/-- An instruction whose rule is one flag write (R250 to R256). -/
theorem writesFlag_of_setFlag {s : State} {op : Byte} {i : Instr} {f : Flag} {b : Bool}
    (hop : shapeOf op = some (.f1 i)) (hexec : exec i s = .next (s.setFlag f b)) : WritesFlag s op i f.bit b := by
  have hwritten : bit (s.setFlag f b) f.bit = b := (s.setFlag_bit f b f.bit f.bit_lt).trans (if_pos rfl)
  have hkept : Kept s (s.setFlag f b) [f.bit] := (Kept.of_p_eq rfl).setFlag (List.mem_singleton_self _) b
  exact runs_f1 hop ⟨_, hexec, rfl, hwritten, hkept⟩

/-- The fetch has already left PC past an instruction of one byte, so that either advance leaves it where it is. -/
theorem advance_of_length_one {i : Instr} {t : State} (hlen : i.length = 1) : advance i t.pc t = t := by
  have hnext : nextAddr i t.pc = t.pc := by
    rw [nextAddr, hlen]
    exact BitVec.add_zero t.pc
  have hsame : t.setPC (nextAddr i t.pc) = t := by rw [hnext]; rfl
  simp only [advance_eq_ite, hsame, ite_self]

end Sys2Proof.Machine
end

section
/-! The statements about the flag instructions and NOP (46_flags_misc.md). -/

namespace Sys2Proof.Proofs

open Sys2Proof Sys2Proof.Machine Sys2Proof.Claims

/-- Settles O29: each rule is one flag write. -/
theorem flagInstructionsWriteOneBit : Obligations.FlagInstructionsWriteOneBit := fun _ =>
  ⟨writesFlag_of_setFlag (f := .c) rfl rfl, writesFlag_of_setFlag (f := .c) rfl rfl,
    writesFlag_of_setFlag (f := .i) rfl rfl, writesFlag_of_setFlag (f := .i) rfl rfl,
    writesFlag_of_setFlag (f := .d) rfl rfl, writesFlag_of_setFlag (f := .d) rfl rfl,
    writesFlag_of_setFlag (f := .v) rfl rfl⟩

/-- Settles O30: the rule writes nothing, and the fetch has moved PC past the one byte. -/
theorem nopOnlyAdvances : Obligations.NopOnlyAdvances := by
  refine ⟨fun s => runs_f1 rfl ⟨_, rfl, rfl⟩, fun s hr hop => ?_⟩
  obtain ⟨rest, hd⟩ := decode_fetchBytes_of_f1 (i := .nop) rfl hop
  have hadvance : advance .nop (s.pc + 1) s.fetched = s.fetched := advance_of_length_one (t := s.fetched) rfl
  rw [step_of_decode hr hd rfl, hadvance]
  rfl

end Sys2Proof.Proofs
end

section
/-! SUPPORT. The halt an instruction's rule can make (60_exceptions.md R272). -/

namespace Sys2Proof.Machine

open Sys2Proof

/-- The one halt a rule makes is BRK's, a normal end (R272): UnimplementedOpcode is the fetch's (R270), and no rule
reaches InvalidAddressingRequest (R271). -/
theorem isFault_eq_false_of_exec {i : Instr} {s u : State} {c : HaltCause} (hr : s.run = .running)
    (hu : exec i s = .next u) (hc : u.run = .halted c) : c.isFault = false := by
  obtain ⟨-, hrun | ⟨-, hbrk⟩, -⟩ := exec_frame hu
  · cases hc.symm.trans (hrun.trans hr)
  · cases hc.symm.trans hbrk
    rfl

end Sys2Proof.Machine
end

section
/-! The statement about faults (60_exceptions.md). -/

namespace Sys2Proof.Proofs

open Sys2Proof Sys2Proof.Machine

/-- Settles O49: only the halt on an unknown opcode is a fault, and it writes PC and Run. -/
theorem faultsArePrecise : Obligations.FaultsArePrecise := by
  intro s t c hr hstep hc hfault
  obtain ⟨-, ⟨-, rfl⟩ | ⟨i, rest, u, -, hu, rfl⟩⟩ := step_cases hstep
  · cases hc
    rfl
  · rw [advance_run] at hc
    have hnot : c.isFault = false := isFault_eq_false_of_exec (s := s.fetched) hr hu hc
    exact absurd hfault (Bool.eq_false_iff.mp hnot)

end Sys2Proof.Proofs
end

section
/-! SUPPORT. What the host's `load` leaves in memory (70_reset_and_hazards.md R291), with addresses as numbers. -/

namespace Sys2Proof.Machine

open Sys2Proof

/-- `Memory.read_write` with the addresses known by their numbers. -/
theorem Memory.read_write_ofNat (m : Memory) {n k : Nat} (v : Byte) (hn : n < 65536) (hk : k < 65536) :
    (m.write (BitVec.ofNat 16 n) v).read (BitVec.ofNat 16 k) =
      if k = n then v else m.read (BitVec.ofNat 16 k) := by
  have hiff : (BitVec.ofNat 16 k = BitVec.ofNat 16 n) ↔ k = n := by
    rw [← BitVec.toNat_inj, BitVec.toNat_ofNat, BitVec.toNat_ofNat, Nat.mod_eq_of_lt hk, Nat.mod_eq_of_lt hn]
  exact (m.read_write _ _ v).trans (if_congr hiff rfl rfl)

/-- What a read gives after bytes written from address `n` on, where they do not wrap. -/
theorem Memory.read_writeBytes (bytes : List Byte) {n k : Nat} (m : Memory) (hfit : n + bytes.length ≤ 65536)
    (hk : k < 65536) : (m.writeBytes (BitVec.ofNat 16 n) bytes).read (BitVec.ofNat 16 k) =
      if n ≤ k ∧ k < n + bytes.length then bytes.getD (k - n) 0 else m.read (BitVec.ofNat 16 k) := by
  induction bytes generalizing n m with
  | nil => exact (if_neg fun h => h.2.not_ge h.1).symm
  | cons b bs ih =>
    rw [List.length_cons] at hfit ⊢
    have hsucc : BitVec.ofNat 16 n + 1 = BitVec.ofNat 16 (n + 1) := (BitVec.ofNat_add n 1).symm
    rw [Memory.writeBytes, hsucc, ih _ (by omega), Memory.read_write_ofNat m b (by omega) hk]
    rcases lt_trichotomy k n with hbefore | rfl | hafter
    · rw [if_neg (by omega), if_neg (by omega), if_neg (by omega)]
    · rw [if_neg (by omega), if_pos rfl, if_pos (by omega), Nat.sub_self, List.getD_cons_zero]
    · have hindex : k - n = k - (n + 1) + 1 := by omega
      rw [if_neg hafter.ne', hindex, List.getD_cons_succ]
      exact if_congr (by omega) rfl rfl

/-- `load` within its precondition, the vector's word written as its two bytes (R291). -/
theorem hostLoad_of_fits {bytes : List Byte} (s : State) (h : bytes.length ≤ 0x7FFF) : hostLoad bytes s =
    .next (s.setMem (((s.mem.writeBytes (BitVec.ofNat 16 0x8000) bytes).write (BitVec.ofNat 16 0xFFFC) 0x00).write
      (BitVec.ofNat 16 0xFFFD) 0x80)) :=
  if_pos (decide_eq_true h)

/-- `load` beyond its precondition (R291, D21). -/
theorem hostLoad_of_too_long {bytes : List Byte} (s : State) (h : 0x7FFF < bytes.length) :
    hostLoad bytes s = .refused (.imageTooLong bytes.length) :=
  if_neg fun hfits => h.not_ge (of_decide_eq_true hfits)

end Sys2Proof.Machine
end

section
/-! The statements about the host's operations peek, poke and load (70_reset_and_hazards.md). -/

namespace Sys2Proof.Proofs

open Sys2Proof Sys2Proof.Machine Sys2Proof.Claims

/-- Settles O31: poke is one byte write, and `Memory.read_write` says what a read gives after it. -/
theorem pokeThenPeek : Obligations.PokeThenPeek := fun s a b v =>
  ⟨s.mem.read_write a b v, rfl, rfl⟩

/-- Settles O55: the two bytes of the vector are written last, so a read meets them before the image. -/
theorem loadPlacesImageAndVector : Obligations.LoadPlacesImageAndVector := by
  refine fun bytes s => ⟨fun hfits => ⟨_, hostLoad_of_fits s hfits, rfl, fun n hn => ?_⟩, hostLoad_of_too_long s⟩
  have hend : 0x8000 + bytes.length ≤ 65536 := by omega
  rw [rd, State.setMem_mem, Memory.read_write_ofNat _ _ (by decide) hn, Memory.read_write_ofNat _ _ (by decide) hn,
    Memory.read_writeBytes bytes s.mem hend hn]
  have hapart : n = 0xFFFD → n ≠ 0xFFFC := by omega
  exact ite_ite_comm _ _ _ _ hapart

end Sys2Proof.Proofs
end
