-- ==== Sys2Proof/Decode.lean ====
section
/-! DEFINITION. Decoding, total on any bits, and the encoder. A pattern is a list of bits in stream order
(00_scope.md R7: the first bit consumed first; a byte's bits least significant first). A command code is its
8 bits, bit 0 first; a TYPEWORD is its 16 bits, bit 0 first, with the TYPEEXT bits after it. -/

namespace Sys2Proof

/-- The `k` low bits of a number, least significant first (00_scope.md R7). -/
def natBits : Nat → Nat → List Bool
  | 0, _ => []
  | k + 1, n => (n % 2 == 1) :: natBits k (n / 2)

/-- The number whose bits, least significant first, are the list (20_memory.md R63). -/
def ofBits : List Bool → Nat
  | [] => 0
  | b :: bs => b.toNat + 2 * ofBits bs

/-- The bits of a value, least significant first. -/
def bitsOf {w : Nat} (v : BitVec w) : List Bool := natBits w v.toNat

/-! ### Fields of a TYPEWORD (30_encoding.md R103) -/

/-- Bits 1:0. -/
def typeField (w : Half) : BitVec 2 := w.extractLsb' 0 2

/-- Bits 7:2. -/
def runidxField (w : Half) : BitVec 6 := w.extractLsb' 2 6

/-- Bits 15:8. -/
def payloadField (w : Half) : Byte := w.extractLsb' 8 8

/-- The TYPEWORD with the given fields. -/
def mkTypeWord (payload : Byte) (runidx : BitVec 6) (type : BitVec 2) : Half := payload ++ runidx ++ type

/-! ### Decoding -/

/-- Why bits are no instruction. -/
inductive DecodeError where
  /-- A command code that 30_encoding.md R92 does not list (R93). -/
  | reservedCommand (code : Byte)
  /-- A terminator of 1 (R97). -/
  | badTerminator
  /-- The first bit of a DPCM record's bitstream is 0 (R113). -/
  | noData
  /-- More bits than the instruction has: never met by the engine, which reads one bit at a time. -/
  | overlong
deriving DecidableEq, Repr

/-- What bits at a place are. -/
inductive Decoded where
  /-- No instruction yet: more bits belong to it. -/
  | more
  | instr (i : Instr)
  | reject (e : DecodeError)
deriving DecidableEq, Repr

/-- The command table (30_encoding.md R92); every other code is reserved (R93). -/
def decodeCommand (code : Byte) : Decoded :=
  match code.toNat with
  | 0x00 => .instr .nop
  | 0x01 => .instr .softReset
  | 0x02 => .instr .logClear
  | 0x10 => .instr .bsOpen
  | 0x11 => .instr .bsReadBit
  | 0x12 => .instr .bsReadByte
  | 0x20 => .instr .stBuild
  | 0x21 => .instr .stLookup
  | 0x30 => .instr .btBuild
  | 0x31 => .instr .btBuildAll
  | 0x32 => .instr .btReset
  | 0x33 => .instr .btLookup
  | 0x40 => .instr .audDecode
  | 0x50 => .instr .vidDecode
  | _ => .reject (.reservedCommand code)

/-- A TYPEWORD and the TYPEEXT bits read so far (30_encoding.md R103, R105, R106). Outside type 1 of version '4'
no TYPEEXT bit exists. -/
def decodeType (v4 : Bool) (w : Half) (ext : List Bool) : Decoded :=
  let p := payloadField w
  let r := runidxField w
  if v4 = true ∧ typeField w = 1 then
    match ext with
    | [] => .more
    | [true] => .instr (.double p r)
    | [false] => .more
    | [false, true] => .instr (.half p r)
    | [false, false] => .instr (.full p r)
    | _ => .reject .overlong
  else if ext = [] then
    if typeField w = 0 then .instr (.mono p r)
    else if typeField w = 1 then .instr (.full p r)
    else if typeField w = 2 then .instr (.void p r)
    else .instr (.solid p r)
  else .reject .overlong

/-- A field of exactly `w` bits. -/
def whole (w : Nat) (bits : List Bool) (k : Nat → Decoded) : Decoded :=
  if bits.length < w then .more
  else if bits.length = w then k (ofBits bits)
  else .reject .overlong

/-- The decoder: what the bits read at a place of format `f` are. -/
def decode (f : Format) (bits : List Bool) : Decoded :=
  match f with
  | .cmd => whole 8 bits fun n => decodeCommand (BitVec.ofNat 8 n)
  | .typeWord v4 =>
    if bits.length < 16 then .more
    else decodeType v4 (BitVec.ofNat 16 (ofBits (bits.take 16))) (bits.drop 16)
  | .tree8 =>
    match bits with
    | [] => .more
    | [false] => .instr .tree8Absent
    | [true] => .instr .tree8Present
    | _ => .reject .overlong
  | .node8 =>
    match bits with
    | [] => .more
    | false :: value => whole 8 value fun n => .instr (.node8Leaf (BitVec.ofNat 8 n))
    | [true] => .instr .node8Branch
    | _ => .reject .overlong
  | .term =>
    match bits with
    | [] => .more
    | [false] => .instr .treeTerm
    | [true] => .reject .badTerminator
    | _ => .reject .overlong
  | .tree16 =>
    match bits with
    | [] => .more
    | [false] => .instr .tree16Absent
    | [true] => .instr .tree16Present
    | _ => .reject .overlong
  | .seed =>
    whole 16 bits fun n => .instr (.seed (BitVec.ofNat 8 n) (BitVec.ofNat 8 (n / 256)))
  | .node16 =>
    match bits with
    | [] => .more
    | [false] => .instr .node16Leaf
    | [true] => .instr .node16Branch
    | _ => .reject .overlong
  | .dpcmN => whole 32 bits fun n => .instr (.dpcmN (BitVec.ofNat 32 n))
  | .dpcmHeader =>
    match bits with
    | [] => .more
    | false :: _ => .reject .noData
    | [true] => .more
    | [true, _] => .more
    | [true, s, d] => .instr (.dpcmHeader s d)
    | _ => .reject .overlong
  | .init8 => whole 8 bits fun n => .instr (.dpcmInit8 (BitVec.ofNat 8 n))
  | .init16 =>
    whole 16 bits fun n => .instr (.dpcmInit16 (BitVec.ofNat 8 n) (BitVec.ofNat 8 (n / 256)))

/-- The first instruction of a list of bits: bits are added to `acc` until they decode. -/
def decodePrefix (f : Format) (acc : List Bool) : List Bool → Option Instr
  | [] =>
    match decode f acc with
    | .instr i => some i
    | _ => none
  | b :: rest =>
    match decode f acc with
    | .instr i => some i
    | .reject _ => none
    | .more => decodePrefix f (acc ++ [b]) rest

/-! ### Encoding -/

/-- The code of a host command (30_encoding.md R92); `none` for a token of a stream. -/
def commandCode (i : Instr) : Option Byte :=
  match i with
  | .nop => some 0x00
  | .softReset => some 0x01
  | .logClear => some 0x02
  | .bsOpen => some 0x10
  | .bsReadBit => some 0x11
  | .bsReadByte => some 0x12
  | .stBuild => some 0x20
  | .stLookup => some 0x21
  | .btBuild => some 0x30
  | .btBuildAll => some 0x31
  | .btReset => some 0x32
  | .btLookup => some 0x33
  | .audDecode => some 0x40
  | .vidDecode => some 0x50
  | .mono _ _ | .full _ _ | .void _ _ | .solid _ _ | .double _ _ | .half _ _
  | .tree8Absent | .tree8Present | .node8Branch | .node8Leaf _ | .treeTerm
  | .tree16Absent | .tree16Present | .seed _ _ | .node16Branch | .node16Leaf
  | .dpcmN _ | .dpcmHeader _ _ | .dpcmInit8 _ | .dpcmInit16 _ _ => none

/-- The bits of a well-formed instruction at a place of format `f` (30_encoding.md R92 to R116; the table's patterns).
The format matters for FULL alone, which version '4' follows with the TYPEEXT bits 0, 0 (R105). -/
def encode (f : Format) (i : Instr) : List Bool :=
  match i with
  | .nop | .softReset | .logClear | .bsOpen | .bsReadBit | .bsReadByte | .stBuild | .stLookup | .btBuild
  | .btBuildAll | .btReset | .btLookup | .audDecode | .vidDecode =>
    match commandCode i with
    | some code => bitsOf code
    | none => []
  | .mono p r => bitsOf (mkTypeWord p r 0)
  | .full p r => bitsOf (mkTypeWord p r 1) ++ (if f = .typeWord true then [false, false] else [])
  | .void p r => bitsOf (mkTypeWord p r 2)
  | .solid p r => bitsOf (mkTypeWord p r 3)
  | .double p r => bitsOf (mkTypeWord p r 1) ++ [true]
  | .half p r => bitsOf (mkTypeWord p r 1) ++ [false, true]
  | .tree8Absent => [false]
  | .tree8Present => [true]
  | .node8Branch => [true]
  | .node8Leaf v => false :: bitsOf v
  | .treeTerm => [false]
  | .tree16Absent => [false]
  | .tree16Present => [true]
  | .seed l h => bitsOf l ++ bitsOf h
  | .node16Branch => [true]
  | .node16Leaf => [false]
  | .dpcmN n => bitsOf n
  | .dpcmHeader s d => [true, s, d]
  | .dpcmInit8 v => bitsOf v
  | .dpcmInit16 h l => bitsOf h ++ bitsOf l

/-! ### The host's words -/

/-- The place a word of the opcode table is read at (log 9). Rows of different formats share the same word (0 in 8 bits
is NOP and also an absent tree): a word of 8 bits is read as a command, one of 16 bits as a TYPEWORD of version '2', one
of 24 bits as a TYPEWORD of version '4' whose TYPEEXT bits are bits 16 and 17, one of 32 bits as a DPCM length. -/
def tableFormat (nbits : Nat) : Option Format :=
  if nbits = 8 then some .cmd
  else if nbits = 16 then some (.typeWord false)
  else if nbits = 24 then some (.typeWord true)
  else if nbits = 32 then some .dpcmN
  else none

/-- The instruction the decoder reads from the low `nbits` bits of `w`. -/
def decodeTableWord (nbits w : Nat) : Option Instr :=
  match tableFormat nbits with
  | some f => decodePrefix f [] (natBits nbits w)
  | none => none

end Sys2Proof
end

□ □ □

▶ [PROBLEM STATEMENT]: Only the lines above from the one with "def typeField (w" through the one with "inductive DecodeError where" should be duplicated, character for character.

▶ [EXERCISE ANSWER]:
def typeField (w : Half) : BitVec 2 := w.extractLsb' 0 2

/-- Bits 7:2. -/
def runidxField (w : Half) : BitVec 6 := w.extractLsb' 2 6

/-- Bits 15:8. -/
def payloadField (w : Half) : Byte := w.extractLsb' 8 8

/-- The TYPEWORD with the given fields. -/
def mkTypeWord (payload : Byte) (runidx : BitVec 6) (type : BitVec 2) : Half := payload ++ runidx ++ type

/-! ### Decoding -/

/-- Why bits are no instruction. -/
inductive DecodeError where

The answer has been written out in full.